Ф.Н. Глинка
Супруга Федора Николаевича, Авдотья Павловна Глинка (1795-1863), обладала замечательным качеством, которое в былое время на Руси называли странноприимством. Женщина «высокой и теплой души», она благодетельствовала нищим, привечала стариков, калек (то, что Шейн был калекой, вызывало у нее особое сострадание), любила разговаривать с крестьянами и, выведав их нужды, спешила творить добро. Пожалуй, одна из первых Глинка преподала Павлу урок заботливого внимания к русскому крестьянину: она выступила популяризатором Священного Писания в народной среде. Из книг такого рода особым успехом пользовалась ее «Жизнь Пресвятой девы Богородицы из книг Четьи-Минеи» (1840), которая выдержала более двух десятков изданий. (Примечательно, что Ф.М. Достоевский сформулирует впоследствии положение, реализованное ранее в творческой практике А.П.Глинки: «Мы должны преклоняться перед правдою народной и признать ее за правду, даже и в том… случае, если бы она вышла бы отчасти из Четьи-Минеи»). Авдотья Павловна задалась целью переложить «книжный славянский язык, возвышенный, великолепный, [но]…не довольно слит[ый] с нашим бытом общественным» на «простой, почти разговорный русский язык». А в предисловии к своей книге она обратилась к россиянам с такими словами: «Как же нам, воспитанным в Церкви православной, не ублажать Пречистую Матерь Господа? Отечество наше исполнено знамением ее милостей… Да утешит каждого… всеобщая Утешительница христиан!». Строгим христианским благочестием отмечена и лирика Авдотьи Глинки, изобилующая обличительно-назидательными интонациями с характерными укорами искателям «наслаждений и ума». Подавляющее большинство ее стихов религиозно-моралистического свойства с настойчиво повторяющимися заглавиями: «Тебе», «Себе», «Он все», «Никто более», «Верующим» и т. д. Исследователь Н.В. Новиков, исследовавший архивы Шейна, говорит об их тесной дружбе с Авдотьей Глинкой, из чего можно заключить, что она оказала на него нравственное, а, может быть, и религиозное влияние.
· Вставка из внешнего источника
/-- R82, R110 to R116 together: a command sent byte by byte on STREAM_IN, with its true length
declared, is run exactly when its last byte arrives, from the buffer that holds its bytes in front
of the stale ones. The framing rests on the spec's decisions D4 to D6, the queues are the model's
(log 4 and 17). -/
def Obligations.StreamedCommandRuns : Prop :=
  ∀ (s : State) (i : Instr) (bs : List Byte) (rest : List Turn),
    legalConfig s.cfg = true → s.buf.wf → i.complete = true →
    i.declared.toNat = (encode i).length → (encode i).length ≤ s.cap →
    s.phase = .ready → s.fstate = .idle → s.streamIn = encode i ++ bs →
    s.turns = List.replicate (encode i).length .stream ++ rest →
    runSteps (encode i).length s = exec i
      { s with
        turns := rest
        streamIn := bs
        buf := s.buf.writeList 0 (encode i)
        idx := (encode i).length
        dlen := i.declared
        ctype := i.typeByte.setWidth 2
        fstate := .idle }

/-- R120: a complete command sent as one datagram is run at once, whatever length it declares. The
datagram path is the spec's decision D7 (log 17). -/
def Obligations.DatagramCommandRuns : Prop :=
  ∀ (s : State) (i : Instr), s.buf.wf → i.complete = true → (encode i).length ≤ s.cap →
    takeDatagram (encode i) s = exec i { s with buf := s.buf.writeList 0 (encode i) }

/-- R270, R272 with R6: RST from any state. Most values are the spec's decisions D10 and D21; what
the host keeps is the model's (log 7, 8 and 15). -/
def Obligations.ResetFromAnyState : Prop :=
  ∀ (s : State) (v : BitVec 32) (ts : List Turn), s.turns = .reset v :: ts →
    (legalConfig (sampleConfig v) = true →
      ∃ t, step s = .next t ∧
        t = { s with turns := ts, cfg := sampleConfig v, fstate := .idle, idx := 0, dlen := 0#16,
                     ctype := 0#2, phase := .ready, fptr := 0, buf := t.buf, fb := t.fb } ∧
        (∀ k, t.cb k = 0#8) ∧ (∀ i, t.fbWord i = 0#32)) ∧
    (legalConfig (sampleConfig v) = false → step s = .refused .illegalConfig)

/-- R6: under an illegal configuration no port transaction has a meaning. It is the spec's decision
D27, at every port as the model reads it (log 8). -/
def Obligations.IllegalConfigIsRefused : Prop :=
  ∀ s : State, legalConfig s.cfg = false → s.turns ≠ [] → s.resetNext = false →
    step s = .refused .illegalConfig

/-- R271: the reset values the spec gives. But for `fstate` and `fb` the values are the spec's
decisions D10 and D21 (log 7). -/
def Obligations.ResetStateValues : Prop :=
  State.reset.fstate = .idle ∧ State.reset.idx = 0 ∧ State.reset.dlen = 0#16 ∧
  State.reset.ctype = 0#2 ∧ State.reset.phase = .ready ∧ State.reset.fptr = 0 ∧
  (∀ k, State.reset.cb k = 0#8) ∧ (∀ i, State.reset.fbWord i = 0#32) ∧
  State.reset.streamReady = true ∧ State.reset.dgramReady = true ∧ State.reset.txValid = false

/-- R253, R254: a block that waits holds all its state, and no offer is lost. That a wait is a step
is the model's (log 5), after the spec's decision D22. -/
def Obligations.WaitingHoldsAllState : Prop :=
  ∀ s : State, legalConfig s.cfg = true → s.waiting = true →
    step s = .next { s with turns := s.turns.tail }

/-- R254: a quiescent end is an end: without a reset the block moves no further. That a wait is a
step is the model's (log 5). -/
def Obligations.QuiescentStaysQuiescent : Prop :=
  ∀ s t : State, s.quiescent = true → s.resetNext = false → step s = .next t →
    t.quiescent = true ∧ t = { s with turns := s.turns.tail }

/-- R254 with R226, R283 and I10: a hang is kept. If the transmitter accepts nothing more, the block
stays in its flush, sends nothing and takes nothing; a datagram behind a part-framed stream command
that gets no more bytes is never taken. Neither is a quiescent end. They follow from the spec's
decisions D7 and D23, over the model's schedule (log 4, 6, 17 and 20). -/
def Obligations.HangIsKept : Prop :=
  ∀ s : State, legalConfig s.cfg = true → s.hung = true →
    s.waiting = true ∧ s.quiescent = false ∧
      ∃ t, step s = .next t ∧ t.hung = true ∧ t = { s with turns := s.turns.tail }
Дружеские отношения связывали Павла и с Семеном Егоровичем Раичем (1792-1855), тоже человеком глубоко религиозным, сыном священника и выпускником Орловской семинарии (он, между прочим, был братом киевского митрополита Филарета Амфитеатрова). Преподаватель русской словесности Московского университета, Раич был и знатоком европейских литератур, переводчиком «Георгик»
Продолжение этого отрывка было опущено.